→ **Directions**: Give again, unaltered, the lines of the listing below that run from the line having "pushes := s.mgmt.pushes" through the line having "entries (R328)? -/".
# # # # # # #
/-- The body of an EVENTS response, and of a push (R512). -/
def eventsBody (es : List Event) (next : Nat) : List Byte :=
  natLe 2 es.length ++ natLe 2 next ++ List.replicate 60 0#8 ++ es.flatMap Event.bytes

/-- A push of records to a collector (R513). -/
def Collector.push (c : Collector) (modid : DWord) (es : List Event) : Datagram :=
  datagramOf 0 6 2 (BitVec.ofNat 32 c.nextReq) c.session 0 modid c.key
    (eventsBody es (nextSeqOf ((es.getLast?.map (·.seq)).getD 0)))

/-- The controller's and the supervisor's clock, which a module reset does not set back (R496, R523). -/
def State.mclock (s : State) : Nat := s.time + s.mgmt.base

/-- Records the flash log holds (R498). -/
def flashLogMax : Nat := 2574336

/-- What the running controller does with a record it takes: the flash copy and the pushes (R480, R513). -/
def State.takeEvent (s : State) (e : Event) : State :=
  if !s.mgmt.running then s
  else
    let fl := if e.cls.num ≥ 3 then
        { s.flash with log := (s.flash.log ++ [e]).drop (s.flash.log.length + 1 - flashLogMax) } else s.flash
    let now := s.mclock
    let cs := s.mgmt.collectors
    let m := if s.flash.classMask.getLsbD e.cls.num then
      { s.mgmt with
        collectors := cs.map fun c => { c with nextReq := c.nextReq + 1, unacked := c.unacked ++ [⟨e, now, now⟩] }
        pushes := s.mgmt.pushes ++ (List.range cs.length).zip (cs.map fun c => c.push s.flash.modId [e]) }
      else s.mgmt
    { s with flash := fl, mgmt := m }

/-- Entries a ring holds (R328). -/
def Ring.size (r : Ring) : Nat := 2 ^ r.lsize

/-- Does an engine-produced ring have room for `n` more entries (R328)? -/
def Ring.room (r : Ring) (n : Nat) : Bool := r.en && !r.stopped && decide ((2 ^ 32 - r.seen + r.own) % 2 ^ 32 + n ≤ r.size)

/-- Entries of a host-produced ring that the engine has not taken (R328). -/
def Ring.waiting (r : Ring) : Nat := (2 ^ 32 - r.own + r.seen) % 2 ^ 32

/-- Sets a function's sticky flags (R528). -/
def State.fnSticky (s : State) (f : Nat) (m : BitVec 3) (seq : Nat) : State :=
  s.mapFn f fun x => { x with sticky := x.sticky ||| m, seq := seq }

/-- Writes one record to a function's event ring, or counts it dropped (R347, R532). -/
def State.putEventRing (s : State) (f : Nat) (e : Event) : State :=
  let x := s.fn f
  let r := x.rings.get 6
  if r.room 1 then
    let s := s.hostWrite f (r.base + 64 * (r.own % r.size)) e.bytes
    let s := s.mapFn f fun x => { x with rings := x.rings.set 6 { r with own := (r.own + 1) % 2 ^ 32 } }
    s.sendMsi f x.evec (e.cls == .fatal)
  else
    (s.mapFn f fun x => { x with dropped := x.dropped + 1 }).fnSticky f 0b010#3 e.seq

/-- Does a virtual function's event ring receive the record: it names the function, or it names none and its class is
DEGRADED or above (R347)? -/
def ringTakes (f : Nat) (e : Event) : Bool :=
  f == 0 || e.func == some f || (e.func == none && e.cls.num ≥ 3)
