-- ==== Sys2Proof/Machine/CoreStore.lean ====
section
/-! DEFINITION. A core's stores: reads, writes, parity, windows, the step journal, KV frames and guard updates
(R72 to R81, R174, R175, R254 to R264, R273, R274, R459 to R461, R563). -/

namespace Sys2Proof.Machine

/-! ### Plain access -/

/-- A store by its code: 0 activation, 1 weight, 2 partial sum (R177), 3 instruction (R512). -/
def Core.mem (c : Core) (st : Nat) : Mem :=
  match st with
  | 0 => c.act
  | 1 => c.wgt
  | 2 => c.psum
  | _ => c.inst

def Core.setMem (c : Core) (st : Nat) (m : Mem) : Core :=
  match st with
  | 0 => { c with act := m }
  | 1 => { c with wgt := m }
  | 2 => { c with psum := m }
  | _ => { c with inst := m }

/-- Bytes of a store (R72). -/
def storeSize (st : Nat) : Nat :=
  match st with
  | 0 => 2 ^ 21
  | 1 => 2 ^ 24
  | 2 => 2 ^ 19
  | _ => 2 ^ 17

/-- `n` bytes from an address of a store; an address is a number of the store's address bits, so it wraps (R74, R77). -/
def Core.rd (c : Core) (st a n : Nat) : List Byte :=
  let z := storeSize st
  let a := a % z
  if a + n ≤ z then Mem.readN (c.mem st) a n
  else Mem.readN (c.mem st) a (z - a) ++ Mem.readN (c.mem st) 0 (n - (z - a))

/-- Bytes laid into a store; each 64-bit group written gets parity that matches (R73, R76). -/
def Core.wrRaw (c : Core) (st a : Nat) (bs : List Byte) : Core :=
  let z := storeSize st
  let a := a % z
  let c := if a + bs.length ≤ z then c.setMem st (Mem.write (c.mem st) a bs)
    else c.setMem st (Mem.write (Mem.write (c.mem st) a (bs.take (z - a))) 0 (bs.drop (z - a)))
  if bs.isEmpty then c
  else { c with badParity := c.badParity.filter fun g => ¬ (g.1 = st ∧ a / 8 ≤ g.2 ∧ g.2 ≤ (a + bs.length - 1) / 8) }

/-- The address of the first 64-bit group with mismatched parity among `n` bytes (R73). -/
def Core.badIn (c : Core) (st a n : Nat) : Option Nat :=
  let a := a % storeSize st
  (c.badParity.find? fun g => g.1 = st ∧ n ≠ 0 ∧ a / 8 ≤ g.2 ∧ g.2 ≤ (a + n - 1) / 8).map fun g => 8 * g.2

/-- A 32-bit word of a store. -/
def Core.word (c : Core) (st a : Nat) : Word := BitVec.ofNat 32 (leNat (c.rd st a 4))

/-- A partial-sum line's address, and its 64 entries (R80). -/
def lineAddr (l : Nat) : Nat := 256 * l
def Core.line (c : Core) (l : Nat) : List Word := wordsOf (c.rd 2 (lineAddr l) 256) 64

/-- A core's store window: does an access lie inside it (R174, R175, R563)? -/
def Core.inWindow (c : Core) (st a n : Nat) : Bool :=
  match st with
  | 0 => true
  | 1 => a + n ≤ c.tab.wTop
  | 2 => a + n ≤ 2 ^ 19
  | _ => true

/-! ### KV frames (R254 to R264) -/

def frameBytes : Nat := 17408
def pageTableBytes : Nat := 49152

/-- Frames of a core's carve: F of R254, at most 960. -/
def CoreTables.frames (t : CoreTables) : Nat := min 960 ((t.kvBytes - pageTableBytes) / frameBytes)
/-- Byte address of frame `f`. -/
def CoreTables.frameAddr (t : CoreTables) (f : Nat) : Nat := t.kvBase + pageTableBytes + frameBytes * f
/-- The frame that holds a weight-store byte, if one does. -/
def CoreTables.frameOf (t : CoreTables) (a : Nat) : Option Nat :=
  if t.frames = 0 ∨ a < t.frameAddr 0 then none
  else
    let f := (a - t.frameAddr 0) / frameBytes
    if f < t.frames then some f else none

/-- A frame record (R262). -/
structure FrameRec where
  st : Nat
  slice : Nat
  bind : Nat
  seq : Nat
  lpage : Nat
  next : Nat
  deriving DecidableEq, Repr

def FrameRec.num (r : FrameRec) : Nat :=
  r.st + r.slice * 2 ^ 2 + r.bind * 2 ^ 3 + r.seq * 2 ^ 13 + r.lpage * 2 ^ 26 + r.next * 2 ^ 40

def frameRecOf (v : Nat) : FrameRec :=
  ⟨bitsOf v 1 0, bitsOf v 2 2, bitsOf v 12 3, bitsOf v 25 13, bitsOf v 39 26, bitsOf v 49 40⟩

def Core.frameRaw (c : Core) (f : Nat) : Nat := leNat (c.rd 1 (c.tab.kvBase + 8 * f) 8)
def Core.frameRec (c : Core) (f : Nat) : FrameRec := frameRecOf (c.frameRaw f)

/-- A directory way (R263). -/
structure DirWay where
  v : Bool
  seq : Nat
  bind : Nat
  first : Nat
  count : Nat
  deriving DecidableEq, Repr

def DirWay.num (d : DirWay) : Nat :=
  (if d.v then 1 else 0) + d.seq * 2 + d.bind * 2 ^ 14 + d.first * 2 ^ 24 + d.count * 2 ^ 34

def dirWayOf (v : Nat) : DirWay := ⟨bitOf v 0, bitsOf v 13 1, bitsOf v 23 14, bitsOf v 33 24, bitsOf v 43 34⟩

/-- The directory bucket of a pair (R263). -/
def dirBucket (seq bind : Nat) : Nat := (seq % 1024) ^^^ (bind % 1024) ^^^ (seq / 1024 % 8)

def Core.dirAddr (c : Core) (bucket way : Nat) : Nat := c.tab.kvBase + 0x2000 + 32 * bucket + 8 * way
def Core.dirWay (c : Core) (bucket way : Nat) : DirWay := dirWayOf (leNat (c.rd 1 (c.dirAddr bucket way) 8))

/-- The way that holds a pair, if one does. -/
def Core.findWay (c : Core) (seq bind : Nat) : Option Nat :=
  (List.range 4).find? fun w =>
    let d := c.dirWay (dirBucket seq bind) w
    d.v && d.seq == seq && d.bind == bind

/-- The lowest free way of a pair's bucket. -/
def Core.freeWay (c : Core) (seq bind : Nat) : Option Nat :=
  (List.range 4).find? fun w => !(c.dirWay (dirBucket seq bind) w).v

/-- Frames of a chain from `f`, at most `n` of them. -/
def Core.chainFrom (c : Core) : Nat → Nat → List Nat
  | 0, _ => []
  | n + 1, f => if f = 0x3FF then [] else f :: c.chainFrom n (c.frameRec f).next

/-- The chain of a pair in this core: its frames in order (R264). -/
def Core.chain (c : Core) (seq bind : Nat) : List Nat :=
  match c.findWay seq bind with
  | none => []
  | some w =>
    let d := c.dirWay (dirBucket seq bind) w
    c.chainFrom d.count d.first

/-! ### Guard (R273, R274) -/

/-- The parity core and frame that guard a data frame (R273). -/
def State.guardOf (s : State) (k : Site) (f : Nat) : Option (Site × Nat) :=
  match s.guardMap.find? (fun g => (g.drop 1).contains (k, f)) with
  | some (p :: _) => some p
  | _ => none

/-- The data frames that a parity frame guards. -/
def State.guarded (s : State) (k : Site) (f : Nat) : List (Site × Nat) :=
  match s.guardMap.find? (fun g => g.head? == some (k, f)) with
  | some (_ :: r) => r
  | _ => []

/-- Does a core carve KV: it holds at least the page-table area (R275)? -/
def State.carves (s : State) (k : Site) : Bool :=
  let t := (s.core k).tab
  t.assign.isSome && decide (pageTableBytes ≤ t.kvBytes)

/-- The carving cores of a panel row in logical order. -/
def State.rowCarvers (s : State) (p row : Nat) : List Site :=
  ((s.rowSites p row).map fun c => (⟨p, c, row⟩ : Site)).filter s.carves

/-- A core's buddy: the next carving core eastward in its row, wrapping; else the first carving core of the panel in
row order from the next row, wrapping (R275). -/
def State.buddy (s : State) (k : Site) : Option Site :=
  let mine := s.rowCarvers k.panel k.row
  let east := mine.filter (fun x => k.col < x.col)
  match east ++ mine.filter (fun x => x.col < k.col) with
  | x :: _ => some x
  | [] => ((List.range 11).flatMap fun i => s.rowCarvers k.panel ((k.row + 1 + i) % 12)).head?

/-- The cores whose buddy `k` is. -/
def State.buddyOf (s : State) (k : Site) : List Site :=
  ((List.range 12).flatMap fun r => s.rowCarvers k.panel r).filter fun x => s.buddy x == some k

/-- Bytewise exclusive or. -/
def xorBytes (a b : List Byte) : List Byte := List.zipWith (· ^^^ ·) a b

/-- Sends the guard update of a change inside one frame (R274). -/
def State.sendGuard (s : State) (k : Site) (f off : Nat) (old new : List Byte) : State :=
  match s.guardOf k f with
  | none => s
  | some (pk, pf) =>
    let delta := xorBytes old new
    if delta.all (· == 0#8) then s
    else
      let s : State := { s with transit := { s.transit with guards := s.transit.guards ++ [⟨pk, k, pf, off, delta, s.tick.n⟩] } }
      s.mapCore k fun c => { c with guardTouched := if pk ∈ c.guardTouched then c.guardTouched else c.guardTouched ++ [pk] }

/-- A write into a core's store; a change to a data frame's bytes sends its guard updates (R274). -/
def State.putBytes (s : State) (k : Site) (st a : Nat) (bs : List Byte) : State :=
  let c := s.core k
  let s' := s.setCore k (c.wrRaw st a bs)
  if st ≠ 1 ∨ bs.isEmpty then s'
  else
    match c.tab.frameOf a, c.tab.frameOf (a + bs.length - 1) with
    | none, none => s'
    | x, y =>
      let f0 := x.getD 0
      let f1 := y.getD (c.tab.frames - 1)
      (List.range (f1 + 1 - f0)).foldl (fun s i =>
        let f := f0 + i
        let base := c.tab.frameAddr f
        let lo := max a base
        let hi := min (a + bs.length) (base + frameBytes)
        s.sendGuard k f (lo - base) (c.rd 1 lo (hi - lo)) ((bs.drop (lo - a)).take (hi - lo))) s'

/-! ### The step journal (R459 to R461) -/

/-- The 64 bytes of a journal entry (R459). -/
def JEntry.bytes64 (j : JEntry) : List Byte :=
  bytesAt j.bytes 0 32 ++ natLe 4 j.addr ++ natLe 1 (j.store + if j.redo then 4 else 0) ++ List.replicate 27 0#8

/-- Adds an entry to the journal, and its image to the weight store; the 1,025th makes the step unreplayable (R459,
R461). -/
def State.journalAdd (s : State) (k : Site) (j : JEntry) : State :=
  let c := s.core k
  if c.rep.unreplayable then s
  else if c.rep.journal.length ≥ 1024 then
    let s := s.setCore k { c with rep := { c.rep with unreplayable := true } }
    let p := s.panel k.panel
    if p.journalFull then s
    else
      let s := s.setPanel k.panel { p with journalFull := true }
      s.raise { code := 0x0210, cls := .note, kind := 0, loc := s.coreLoc k, iidx := c.rep.ckpt.bind (·.stepIdx) }
  else
    let c := if c.tab.span ≥ 65536 then c.wrRaw 1 (c.tab.span - 65536 + 64 * c.rep.journal.length) j.bytes64 else c
    s.setCore k { c with rep := { c.rep with journal := c.rep.journal ++ [j] } }

/-- Does a journal hold a sector's old contents? -/
def Core.saved (c : Core) (st a : Nat) : Bool := c.rep.journal.any fun j => !j.redo && j.store == st && j.addr == a

/-- The 32-byte sectors that `n` bytes touch. -/
def sectors (a n : Nat) : List Nat :=
  if n = 0 then [] else (List.range ((a + n - 1) / 32 - a / 32 + 1)).map fun i => 32 * (a / 32 + i)

/-- A program's write: old sectors are saved first, and a receive saves its data too (R460). -/
def State.jwrite (s : State) (k : Site) (st a : Nat) (bs : List Byte) (redo : Bool) : State :=
  let z := storeSize st
  let a := a % z
  let secs := (sectors a bs.length).map (· % z)
  let s := if (s.core k).rep.ckpt.isSome then
      secs.foldl (fun s x =>
        let c := s.core k
        if c.saved st x then s else s.journalAdd k ⟨st, x, c.rd st x 32, false⟩) s
    else s
  let s := s.putBytes k st a bs
  if redo && (s.core k).rep.ckpt.isSome then
    secs.foldl (fun s x => s.journalAdd k ⟨st, x, (s.core k).rd st x 32, true⟩) s
  else s

/-- Rollback: every undo entry written back, newest first; a frame's sector sends its guard update (R463). -/
def State.rollback (s : State) (k : Site) : State :=
  (s.core k).rep.journal.reverse.foldl (fun s j => if j.redo then s else s.putBytes k j.store j.addr j.bytes) s

end Sys2Proof.Machine
end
# # # # # # #
→ **The answer**:
        pushes := s.mgmt.pushes ++ (List.range cs.length).zip (cs.map fun c => c.push s.flash.modId [e]) }
      else s.mgmt
    { s with flash := fl, mgmt := m }

/-- Entries a ring holds (R328). -/
def Ring.size (r : Ring) : Nat := 2 ^ r.lsize

/-- Does an engine-produced ring have room for `n` more entries (R328)? -/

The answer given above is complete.